* Potential El Nino weather pattern could curb cocoa output
* Liffe white sugar soars ahead of contract expiry
* India sets sugar support at 3,333 rupees/tonne
(Adds closing coffee, sugar prices; adds Brazil weather forecasts)
NEW YORK/LONDON, Feb 12 (Reuters) - Cocoa futures in New York and London hit 2-1/2-year highs on Wednesday on worries that potential El Nino weather conditions could curb global cocoa output, while ICE raw sugar rallied the most in almost two weeks on short-covering.
Arabica coffee on ICE Futures U.S. surged in heavy spreading and options-related trade, as traders worried that dry conditions in top grower Brazil had hurt yields.
The May cocoa contract on Liffe closed up 13 pounds, or 0.7 percent, at 1,867 pounds a tonne after hitting 1,871 pounds, a May contract high and the strongest level for the second-month since September 2011.

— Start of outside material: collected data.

-- ==== Sys2Proof/Machine/State.lean ====
section
/-!
DEFINITION. The state of the block as plain data: its registers, memories, queues, engines and pins, the commands that
wait, and the log of what it has sent. The faults and refusals, and the state after reset.
-/
namespace Sys2Proof.Machine

/-! ### Outcomes other than a next state -/

/-- Why a command would end in a fault: never. The specification gives every event an outcome of its own, so no meaning
answers with a fault. -/
inductive Fault where
  deriving DecidableEq, Repr

/-- Why a command is refused. -/
inductive Refusal where
  /-- Raised by the dispatcher for a command without a meaning. Safe: nothing is claimed of it. -/
  | notModelled (mnemonic : String)
  /-- Raised by a meaning whose operands no sender can send (`Instr.wf`): a data list whose length is not the stated
  length, a request that crosses a boundary its link forbids. Safe: the hardware never receives it. -/
  | illFormed
  deriving DecidableEq, Repr

/-! ### Modes -/

/-- The module modes of R375. -/
inductive Mode where
  | OFF | STANDBY | BOOT | LEAD | FOLLOW | CONTAIN
  deriving DecidableEq, Repr

/-! ### What the block sends -/

/-- The AER errors the block reports (R164, R170, R178, R179, R480). -/
inductive Aer where
  | internal | poisonedTlp | cplTimeout | unexpectedCpl | correctable
  deriving DecidableEq, Repr

/-- Messages and link actions towards the host. -/
inductive HostMsg where
  | assertIntx (pf : Nat) | deassertIntx (pf : Nat)
  | pmeToAck
  | beaconWake
  | l0pRequest (width : Nat)
  | enterL1 | exitL1 | l1Substate (n : Nat)
  | recovery
  | retrain
  | linkDown
  deriving DecidableEq, Repr

/-- What the block sends on its links and pins, one constructor for each kind. -/
inductive Out where
  /-- A completion: function, tag, status (0 SC, 1 UR, 2 RRS, 4 CA), data, EP, IDE stream. -/
  | cpl (f tag status : Nat) (data : List Byte) (ep : Bool) (stream : Nat)
  /-- A memory read of the host: tag, function, slice, address, length, attributes (1 Relaxed Ordering, 2 No Snoop),
  IDE stream (0 none, 1 link, 1 + s selective s). -/
  | mrd (tag f : Nat) (slice : Option Nat) (addr len attrs stream : Nat)
  /-- A posted write to the host. -/
  | mwr (f : Nat) (slice : Option Nat) (addr : Nat) (data : List Byte) (ep : Bool) (attrs stream : Nat)
  /-- An AtomicOp to the host. -/
  | hostAtomic (tag f : Nat) (slice : Option Nat) (addr : Nat) (op : AtomOp) (data : List Byte) (attrs stream : Nat)
  /-- An AER message of a function: an uncorrectable error is fatal or not by its severity register. -/
  | aer (f : Nat) (e : Aer) (fatal : Bool)
  | msg (m : HostMsg)
  /-- A packet sent on a Urone port. -/
  | ur (p : Nat) (pkt : UrPkt)
  /-- A bundle on a link (R213): its 16 data blocks and its control block. An ACK_ONLY or NAK_ONLY block. -/
  | bundle (l : Nat) (data : List Nat) (ctl : Nat)
  | ctlBlock (l : Nat) (word : Nat)
  /-- A control core takes a bus error, or data comes back to it. -/
  | busErr (c : Nat)
  | coreData (c : Nat) (data : List Byte)
  /-- The value a register read that is a command of its own returns. -/
  | regData (v : Nat)
  /-- A lane sends `n` copies of a TRAIN block (R193), or goes on sending it when `n` is 0; the lanes of a link go to
  electrical idle (R200, R202); the shared clock of a transmit group stops or runs (R203). -/
  | train (lane word n : Nat)
  | laneIdle (link : Nat)
  | txClock (group : Nat) (on : Bool)
  /-- A block leaves on a lane: the levels of its symbols, the first in the lowest place: 66 of one bit, or at rate code 2
  33 of two bits (R188, R192). -/
  | line (lane levels : Nat)
  /-- A MARKER on the lanes a link drives: command, ACTIVE, RX_OK, ARG, MCOUNT (R193, R194). -/
  | marker (link cmd active rxok arg mcount : Nat)
  /-- The host link: REFCLK requested or released (R61), WAKE# asserted or released, PWR_ALERT_N asserted or released. -/
  | wakeN (asserted : Bool)
  | clkreq (asserted : Bool)
  | alertN (asserted : Bool)
  /-- The level of PAIR_ROLE and an edge of PAIR_ALIVE (R390). -/
  | pairRole (high : Bool)
  | pairAlive (high : Bool)
  /-- The rails have been switched off, by the power-down of the module or by the thermal trip. -/
  | railsOff
  /-- The 16, 8 or 32 bytes of a raw-mode block read, and the NACK of a raw-mode write (R493). -/
  | rawData (d : List Byte)
  | rawNack
  /-- The data a debug read returns on JTAG (R358). -/
  | jtagData (d : List Byte)
  /-- A DOE response of PF0 (R359): the session it goes in, if any, the response code of its protocol, its fields. -/
  | doe (session : Option Nat) (code : Nat) (fields : List Nat) (data : List Byte)
  /-- A message on an MCTP binding (R433, R434) and a PLDM response or event (R435): command code, completion code,
  fields. -/
  | mctp (binding code : Nat) (fields : List Nat) (data : List Byte)
  | pldm (binding code cc : Nat) (fields : List Int)
  deriving DecidableEq, Repr
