-- ==== Sys2Proof/Machine/Ops.lean ====
section
/-!
DEFINITION. The named operations over the state that every family shares: register fields, memory bytes,
configuration space, the send log, device time, poison marks.
-/
namespace Sys2Proof.Machine

/-- What a command's meaning answers. -/
abbrev Res : Type := Host.Outcome State Fault Refusal

/-! ### Register fields -/

/-- The key of instance `i` of a field in the register file. -/
def fkey (f : Fld) (i : Nat) : Nat := f.ctorIdx * 1048576 + i % 1048576

/-- The field numbers of fields whose reset value is not 0, with the value. LANE_LINK_CTL.LINK_ID resets to the link
number (R211); SEC and pin sources of "—" fields are supplied where the register is read. -/
def regDefault (k : Nat) : Nat :=
  if k / 1048576 = Fld.LANE_LINK_CTL_LINK_ID.ctorIdx then k % 1048576
  else (fldInfo (Fld.ofNat (k / 1048576))).rst

/-- The value of a register field. -/
def State.fld (s : State) (f : Fld) (i : Nat := 0) : Nat := smGet regDefault s.regs (fkey f i)

/-- Sets a register field, cut to its width. -/
def State.set (s : State) (f : Fld) (i : Nat) (v : Nat) : State :=
  { s with regs := smSet regDefault s.regs (fkey f i) (v % 2 ^ (fldInfo f).w) }

/-- A one-bit field as a Bool. -/
def State.flag (s : State) (f : Fld) (i : Nat := 0) : Bool := s.fld f i != 0

/-- Adds to a saturating counter field (R11). -/
def State.count (s : State) (f : Fld) (i : Nat := 0) (n : Nat := 1) : State :=
  s.set f i (min (2 ^ (fldInfo f).w - 1) (s.fld f i + n))

/-- A Bool as a field value. -/
def bit (b : Bool) : Nat := if b then 1 else 0

/-! ### Bytes and words -/

/-- The `n` bytes of a number, little-endian (R9). -/
def toBytes : Nat → Nat → List Byte
  | 0, _ => []
  | n + 1, v => BitVec.ofNat 8 v :: toBytes n (v / 256)

/-- The number that bytes give, little-endian. -/
def ofBytes : List Byte → Nat
  | [] => 0
  | b :: t => b.toNat + 256 * ofBytes t

/-- Bits `hi` down to `lo` of a number. -/
def bits (v hi lo : Nat) : Nat := (v / 2 ^ lo) % 2 ^ (hi + 1 - lo)

/-! ### Memory -/

/-- What a byte of SRAM or store that nothing has written reads as. DESIGN CHOICE (assumption 3). -/
def memDefault (_ : Nat) : Byte := 0

/-- The canonical form of the memory. -/
def State.memWf (s : State) : Bool := smWf memDefault s.mem

/-- One byte of SRAM or store. -/
def State.ld (s : State) (a : Nat) : Byte := smGet memDefault s.mem a

/-- Writes one byte of SRAM or store. -/
def State.st (s : State) (a : Nat) (b : Byte) : State := { s with mem := smSet memDefault s.mem a b }

/-- Bytes read from consecutive addresses. -/
def State.ldBytes (s : State) (a : Nat) : Nat → List Byte
  | 0 => []
  | n + 1 => s.ld a :: s.ldBytes (a + 1) n

/-- Bytes written at consecutive addresses. -/
def State.stBytes (s : State) (a : Nat) : List Byte → State
  | [] => s
  | b :: t => (s.st a b).stBytes (a + 1) t

/-- An 8-byte word of memory. -/
def State.ld8 (s : State) (a : Nat) : Nat := ofBytes (s.ldBytes a 8)
/-- A 4-byte word of memory. -/
def State.ld4 (s : State) (a : Nat) : Nat := ofBytes (s.ldBytes a 4)
/-- Writes an 8-byte word of memory. -/
def State.st8 (s : State) (a v : Nat) : State := s.stBytes a (toBytes 8 v)
/-- Writes a 4-byte word of memory. -/
def State.st4 (s : State) (a v : Nat) : State := s.stBytes a (toBytes 4 v)

/-- The granule of an address (R440, R449). -/
def granule (a : Nat) : Nat := a / 64 * 64

/-- The poison mark of the granule of an address. -/
def State.isPoison (s : State) (a : Nat) : Bool := smGet (fun _ => false) s.poison (granule a)

/-- Sets or clears the poison mark of the granule of an address. -/
def State.setPoison (s : State) (a : Nat) (b : Bool) : State :=
  { s with poison := smSet (fun _ => false) s.poison (granule a) b }

/-! ### Sending, time and free values -/

/-- Adds to what the block has sent. -/
def State.send (s : State) (o : Out) : State := { s with out := s.out ++ [o] }

/-- The host link carries TLPs: the data link layer is up and the LTSSM is in L0 (R74). -/
def State.linkOpen (s : State) : Bool := s.flag .HST_LINK_STS_DL_UP && s.fld .HST_LINK_STS_LTSSM == 3

/-- Sends a completion, a request or a message to the host. While the link is in another state than L0 it waits; with
the data link layer down it waits in CONTAIN and is dropped otherwise (R523). -/
def State.hostTx (s : State) (o : Out) : State :=
  if s.linkOpen && s.tlpQ == [] then s.send o
  else if s.flag .HST_LINK_STS_DL_UP || s.mode == .CONTAIN then { s with tlpQ := s.tlpQ ++ [o] }
  else s

/-- Device time in ns (R472). -/
def State.now (s : State) : Nat := s.fld .TIM_NOW_NOW

/-- Draws the next free value, cut to `w` bits. -/
def State.draw (s : State) (w : Nat) : Nat × State :=
  ((Config.freeWord s.free).toNat % 2 ^ w, { s with free := s.free + 1 })

/-! ### Small sparse tables -/

/-- A table of numbers that reads 0 where nothing is listed. -/
def nGet (m : List (Nat × Nat)) (k : Nat) : Nat := smGet (fun _ => 0) m k
/-- Writes such a table. -/
def nSet (m : List (Nat × Nat)) (k v : Nat) : List (Nat × Nat) := smSet (fun _ => 0) m k v
/-- A table of flags that reads false where nothing is listed. -/
def bGet (m : List (Nat × Bool)) (k : Nat) : Bool := smGet (fun _ => false) m k
/-- Writes such a table. -/
def bSet (m : List (Nat × Bool)) (k : Nat) (v : Bool) : List (Nat × Bool) := smSet (fun _ => false) m k v

/-- The link layer of a port. -/
def State.port (s : State) (p : Nat) : PortLL := smGet (fun _ => {}) s.ll p
/-- Replaces the link layer of a port. -/
def State.setPort (s : State) (p : Nat) (l : PortLL) : State := { s with ll := smSet (fun _ => {}) s.ll p l }

/-- The state of a power domain. -/
def State.dom (s : State) (d : Nat) : DomSt := smGet (fun _ => .off) s.doms d
/-- Sets the state of a power domain. -/
def State.setDom (s : State) (d : Nat) (v : DomSt) : State := { s with doms := smSet (fun _ => .off) s.doms d v }
/-- A domain that serves accesses: on, or draining work already accepted (R462). -/
def State.domOn (s : State) (d : Nat) : Bool := s.dom d == .on || s.dom d == .draining || s.dom d == .aborting

/-! ### Access counts of the SRAM (R444) -/

/-- Counts the bank accesses of one memory access: one for each SRAM granule, in its bank. -/
def State.countBank (s : State) (m off len : Nat) (viaAlias : Bool) : State :=
  let g := if len = 0 then 0 else (off % 64 + len + 63) / 64
  let b := off / 0x200000 % 16
  { s with memAcc := nSet s.memAcc m (nGet s.memAcc m + g)
           memBusy := nSet s.memBusy b (nGet s.memBusy b + if viaAlias then 2 * g else g)
           memAlias := if viaAlias then nSet s.memAlias b (nGet s.memAlias b + g) else s.memAlias }

/-! ### Modes and roles -/

/-- The mode code of R375. -/
def Mode.code : Mode → Nat
  | .OFF => 0 | .STANDBY => 1 | .BOOT => 2 | .LEAD => 3 | .FOLLOW => 4 | .CONTAIN => 5

/-- A pair is formed: SEM_STS.ROLE is leader or follower. -/
def State.paired (s : State) : Bool := s.fld .SEM_STS_ROLE != 0
/-- The leader of a formed pair, whose changes are mirrored (R395). -/
def State.leads (s : State) : Bool := s.fld .SEM_STS_ROLE == 1

/-! ### Lists -/

/-- Replaces every element that satisfies `p` by `f` of it. -/
def mapIf {α : Type} (p : α → Bool) (f : α → α) (l : List α) : List α := l.map fun x => if p x then f x else x

/-- Folds a state change over a list. -/
def State.each {α : Type} (s : State) (l : List α) (f : State → α → State) : State := l.foldl f s

/-- Applies a state change only when a condition holds. -/
def State.when (s : State) (c : Bool) (f : State → State) : State := if c then f s else s

/-- The tag is quarantined. -/
def BTag.quarantined (b : BTag) : Bool := match b.st with | .quarantine _ => true | _ => false

end Sys2Proof.Machine
end

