-- ==== Sys2Proof/Machine/MbxOps.lean ====
section
/-!
DEFINITION. The mailbox control unit (R409 to R417): ownership, the control word, posting, release, cancel, claim and
completion, and what an access to the mailbox area does.
-/
namespace Sys2Proof.Machine

/-- Number of mailboxes and the plain address of mailbox m (R409). -/
def mbxCount : Nat := 2109
def mbxAddr (m : Nat) : Nat := sramBase + 0x1400000 + 0x1000 * m

/-- The mailbox and the offset in its page of a plain SRAM address, when it lies in the mailbox area. -/
def mbxAt (a : Nat) : Option (Nat × Nat) :=
  if mbxAddr 0 ≤ a ∧ a < mbxAddr mbxCount then some ((a - mbxAddr 0) / 0x1000, a % 0x1000) else none

/-- The owner of a mailbox (R409): management, a function by FN_ index, or a local port. -/
inductive MbxOwner where
  | mgmt
  | fn (f : Nat)
  | port (p : Nat)
  deriving DecidableEq, Repr

/-- The owner by mailbox index. -/
def mbxOwner (m : Nat) : MbxOwner :=
  if m = 0 then .mgmt else if m < 17 then .fn 0 else if m < 29 then .fn ((m - 17) / 4 + 1)
  else if m < 61 then .port ((m - 29) / 2) else .fn (4 + (m - 61))

/-- The mailboxes of a function. -/
def mbxsOf (f : Nat) : List Nat :=
  if f = 0 then (List.range 16).map (1 + ·) else if f < 4 then (List.range 4).map (17 + 4 * (f - 1) + ·)
  else [61 + (f - 4)]

/-- A request reaches a mailbox by its owner's route: through the fixed system window of R409. -/
def mbxByOwner (r : Req) (m : Nat) : Bool :=
  match mbxOwner m, r.who with
  | .fn f, .host g => f == g && (r.fixed == 1 || r.fixed == 2)
  | .port p, .port q => p == q && r.fixed == 4
  | _, _ => false

/-- Fields of the control word (R410). -/
def State.mbxState (s : State) (m : Nat) : Nat := s.fld .MBX_MB_CONTROL m % 4
def State.mbxGen (s : State) (m : Nat) : Nat := bits (s.fld .MBX_MB_CONTROL m) 10 3
def State.mbxNotify (s : State) (m : Nat) : Bool := (s.fld .MBX_MB_CONTROL m).testBit 11
def State.mbxCancelReq (s : State) (m : Nat) : Bool := (s.fld .MBX_MB_CONTROL m).testBit 2
/-- A control word from its fields. -/
def mbxWord (st : Nat) (cancel : Bool) (gen : Nat) (notify : Bool) : Nat :=
  st + 4 * bit cancel + 8 * (gen % 256) + 2048 * bit notify

/-- The completion source of a mailbox, for PF0 and the ports (R415). -/
def mbxSource (m : Nat) : Option Nat :=
  if 1 ≤ m ∧ m < 17 then some (0x2091 + (m - 1)) else if 29 ≤ m ∧ m < 61 then some (0x20A1 + (m - 29)) else none

/-- A change of the mailbox unit, with the sources it drives. -/
def State.mbxChange (s : State) (m : Nat) (g : State → State) : State :=
  s.withLevels (0x2090 :: (mbxSource m).toList) g

/-- A refused access to a control word or to MBX_DONE is counted (R410, R438). -/
def State.mbxErr (s : State) (m : Nat) : State := (s.count .MBX_ACT_ERR_CNT).set .MBX_ACT_ERR_LAST 0 m

/-- The completion signal of a mailbox of a data PF or a VF: a MAILBOX_DONE entry, only while its queue is enabled
(R415). -/
def State.mbxSignalFn (s : State) (m : Nat) : State :=
  match mbxOwner m with
  | .fn f =>
    if f ≠ 0 ∧ s.mbxNotify m ∧ s.flag .FN_EVQ_CFG_EN f ∧ s.fnState f ≠ fnRINSE ∧ s.fnState f ≠ fnHIDDEN then
      let a := mbxAddr m
      s.evq { fn := f, typ := 0x0B, seq := m, status := (s.ld (a + 0x14)).toNat, offset := s.ld4 (a + 0x10)
              len := ofBytes (s.ldBytes (a + 0x18) 2), req := ofBytes (s.ldBytes (a + 8) 2) }
    else s
  | _ => s

/-- ACT POST (R412). -/
def State.mbxPost (s : State) (m : Nat) : State :=
  if (s.mbxState m = 0 ∨ s.mbxState m = 3) ∧ s.flag .MBX_CFG_EN then
    let notify := (s.ld (mbxAddr m + 0x0A)).toNat.testBit 0
    s.mbxChange m fun s =>
      let s := (s.st8 (mbxAddr m + 0x20) s.now).countBank 25 (mbxAddr m + 0x20 - sramBase) 8 false
      let s := s.set .MBX_MB_CONTROL m (mbxWord 1 false (s.mbxGen m + 1) notify)
      { s.count .MBX_POST_CNT_POSTS with mbxQueue := s.mbxQueue ++ [m] }
  else s.mbxErr m

/-- ACT RELEASE (R412). -/
def State.mbxRelease (s : State) (m : Nat) : State :=
  if s.mbxState m = 3 then
    s.mbxChange m fun s => s.set .MBX_MB_CONTROL m (mbxWord 0 false (s.mbxGen m) (s.mbxNotify m))
  else s.mbxErr m

/-- Firmware copies the MCTP request that waited longest into mailbox 0 and posts it (R434). -/
def State.mctpPost (s : State) : State :=
  match s.mg.mctpHeld with
  | [] => s
  | q :: t =>
    let b := mbxAddr 0
    let s := { s with mg.mctpHeld := t, mg.mctpNow := some q }
    let s := s.stBytes (b + 8) (toBytes 2 q.opcode ++ [0, 0] ++ toBytes 2 q.payload.length ++ toBytes 2 q.abi ++ toBytes 4 q.tag)
    (s.stBytes (b + 0x40) q.payload).mbxPost 0

/-- The response of mailbox 0 goes back with the TAG of its request, on the binding it came from; the next request is
posted (R434). -/
def State.mctpAnswer (s : State) : State :=
  match s.mg.mctpNow with
  | none => s
  | some q =>
    let b := mbxAddr 0
    let len := ofBytes (s.ldBytes (b + 0x18) 2)
    let hw (o : Nat) : Nat := ofBytes (s.ldBytes (b + o) 2)
    State.mctpPost ({ s with mg.mctpNow := none }.send (.mctp q.binding 0x7E
      [q.opcode, 0x8000, len, hw 0x14, q.tag, hw 0x16, q.abi] (s.ldBytes (b + 0x40) len)))

/-- A mailbox becomes DONE and its completion is signalled; that of the management mailbox is the MCTP response (R415). -/
def State.mbxFinish (s : State) (m : Nat) : State :=
  let go (t : State) : State := if m = 0 then t.mctpAnswer else t
  go <|
  (State.mbxChange { s with mg.cmdRun := nSet s.mg.cmdRun m 0 } m fun s =>
    s.set .MBX_MB_CONTROL m (mbxWord 3 false (s.mbxGen m) (s.mbxNotify m))).mbxSignalFn m

/-- ACT CANCEL (R412, R417): a POSTED mailbox ends CANCELLED, a BUSY one keeps the request. -/
def State.mbxCancel (s : State) (m : Nat) : State :=
  if s.mbxState m = 1 then
    let s := s.mbxChange m fun s => { s with mbxQueue := s.mbxQueue.erase m }
    let s := (s.stBytes (mbxAddr m + 0x14) (toBytes 2 0x0C)).stBytes (mbxAddr m + 0x18) [0, 0]
    let s := (s.countBank 25 (mbxAddr m + 0x14 - sramBase) 2 false).countBank 25 (mbxAddr m + 0x18 - sramBase) 2 false
    s.mbxFinish m
  else if s.mbxState m = 2 then s.set .MBX_MB_CONTROL m (mbxWord 2 true (s.mbxGen m) (s.mbxNotify m))
  else s.mbxErr m

/-- A write of ACT to a control word (R410): only the owner's route acts. -/
def State.mbxAct (s : State) (m act : Nat) (owner : Bool) : State :=
  if act = 0 then s
  else if !owner then s.mbxErr m
  else if act = 1 then s.mbxPost m else if act = 2 then s.mbxRelease m else if act = 3 then s.mbxCancel m
  else s.mbxErr m

/-- A core's claim of the oldest POSTED mailbox (R414): the value MBX_CLAIM returns, and the state after. -/
def State.mbxClaim (s : State) (c : Nat) : Nat × State :=
  match s.mbxQueue with
  | [] => (0x80000000, s)
  | m :: t =>
    (m, (s.mbxChange m fun s => { s with mbxQueue := t }.set .MBX_MB_CONTROL m
      (mbxWord 2 false (s.mbxGen m) (s.mbxNotify m))).set .MBX_MB_CORE m c)

/-- Firmware's write of MBX_DONE (R412). -/
def State.mbxDone (s : State) (m : Nat) : State :=
  if m < mbxCount ∧ s.mbxState m = 2 then s.mbxFinish m else s.mbxErr m

/-- A mailbox back at its reset state: IDLE, GEN 0, contents 0 (R416). -/
def State.mbxReset (s : State) (m : Nat) : State :=
  let s := s.mbxChange m fun s => { s with mbxQueue := s.mbxQueue.erase m }.set .MBX_MB_CONTROL m 0
  { s with mg.cmdRun := nSet s.mg.cmdRun m 0
           mem := smKeep (fun a => !(decide (mbxAddr m ≤ a) && decide (a < mbxAddr m + 0x1000))) s.mem
           poison := smKeep (fun a => !(decide (mbxAddr m ≤ a) && decide (a < mbxAddr m + 0x1000))) s.poison }

/-- Rinse entry takes a POSTED mailbox of the function from the queue without a signal (R416). DEDUCED
(assumption 15): its STATE reads IDLE from then on. -/
def State.mbxRinse (s : State) (f : Nat) : State :=
  s.each (mbxsOf f) fun s m =>
    if s.mbxState m = 1 then
      s.mbxChange m fun s => { s with mbxQueue := s.mbxQueue.erase m }.set .MBX_MB_CONTROL m
        (mbxWord 0 false (s.mbxGen m) false)
    else s

/-- A read of part of a mailbox page at a plain address: the control unit serves bytes 0 to 7 (R410), the SRAM the
rest. -/
def State.mbxRead (s : State) (mst m off len : Nat) (e : MemErr) : List Byte × List Nat × State :=
  if off < 8 then
    if (len = 4 ∨ len = 8) ∧ off % len = 0 then
      (toBytes len (s.fld .MBX_MB_CONTROL m / 256 ^ off), [], s)
    else (List.replicate len 0, [], s.mbxErr m)
  else s.memRead mst (mbxAddr m + off) len e

/-- A write of part of a mailbox page at a plain address (R410, R413). -/
def State.mbxWrite (s : State) (r : Req) (m off : Nat) : State :=
  let own := mbxByOwner r m
  if off < 8 then
    if (r.len = 4 ∨ r.len = 8) ∧ off % r.len = 0 ∧ (List.range r.len).all fun i => beOn r.be i then
      if off = 4 then s else s.mbxAct m (ofBytes r.data % 16) own
    else s.mbxErr m
  else if own && s.flag .MBX_CFG_WR_GUARD && (s.mbxState m == 1 || s.mbxState m == 2) then
    (s.count .MBX_WR_DROP_CNT).set .MBX_WR_DROP_LAST 0 m
  else s.memWrite r.who.master (mbxAddr m + off) r.data r.be r.pois r.err

end Sys2Proof.Machine
end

May cocoa on ICE gained $43, or 1.3 percent, to settle at $2,971 a tonne, after hitting a 2-1/2-year high of $2,974.
Dealers said the market was supported by a possibility that El Nino weather could affect future supplies for a market already expected to see a second straight deficit this year. El Nino can cause flooding and heavy rains in the United States and South America and drought in Southeast Asia and Australia.
"During El Nino years, global production is lower than it would otherwise be," said Jonathan Parkman, joint head of agriculture at brokerage Marex Spectron, who said the emergence of the weather pattern early this spring could affect both the current 2013/14 crop and the following.
Earlier this month, both the Australian weather bureau and the U .S. weather forecaster Climate Prediction Center (CPC) said there was an increasing chance of an El Nino weather pattern emerging later this year.
Analysts say El Nino's effect on cocoa producing countries varies on each occasion but the overall impact is negative.
SUGAR TRADERS SELL RUMOR, BUY FACT
ICE March raw sugar futures rallied 0.35 cent, or 2.3 percent, to finish at 15.81 cents per lb, its sharpest daily gain this month, after India's government agreed to give millers a subsidy for raw sugar production.
The 3,333 rupee-per-tonne ($53.52-per-tonne) subsidy will likely boost exports from India, and expectations of it pressured prices to a 3-1/2-year low of 14.70 cents at the end of January, traders said.
Even so, prices rallied on short covering after the news has been widely anticipated by the market.
Short-covering following the news was a case of "sell the rumor, buy the fact," said Michael McDougall, a senior vice president for Newedge USA in New York.
Dryness is still a concern for Brazil's key sugar region, private forecaster MDA Weather Services said in a daily report.
March white sugar futures on Liffe soared $14.80, or 3.4 percent, to settle at $453.60 per tonne in dealings ahead of Thursday's expiry.
The spot contract's premium above the second month <LSU-1=R> spiked as high as $8.80 a tonne, its highest since October, after largely trading at a discount for the past four months.
Traders expect a moderate delivery of Brazilian and Central American supplies against the March contract.
Cane crushing in the world's top producer wound down last month, leaving Brazil's main center-south region cumulative sugar output for the season largely unchanged at 34.3 million tonnes at the end of January, biweekly data from cane industry association Unica showed on Wednesday.
May arabica coffee futures on ICE jumped 3.7 cents, or 2.7 percent, to close at $1.4315 per lb.
Traders were covering short positions ahead of the options expiry, said Hector Galvan, senior softs broker at RJO Futures in Chicago.
Prices also found support in by worry that dry conditions in Brazil have hurt crops. MDA Weather Services said on Wednesday that dryness remains a "major concern" in coffee regions.
Short-covering on the worries shot the second-month to last week's nine-month high of $1.4610 per lb.
Liffe May robusta coffee gained $8, or 0.4 percent, to settle at $1,818 a tonne.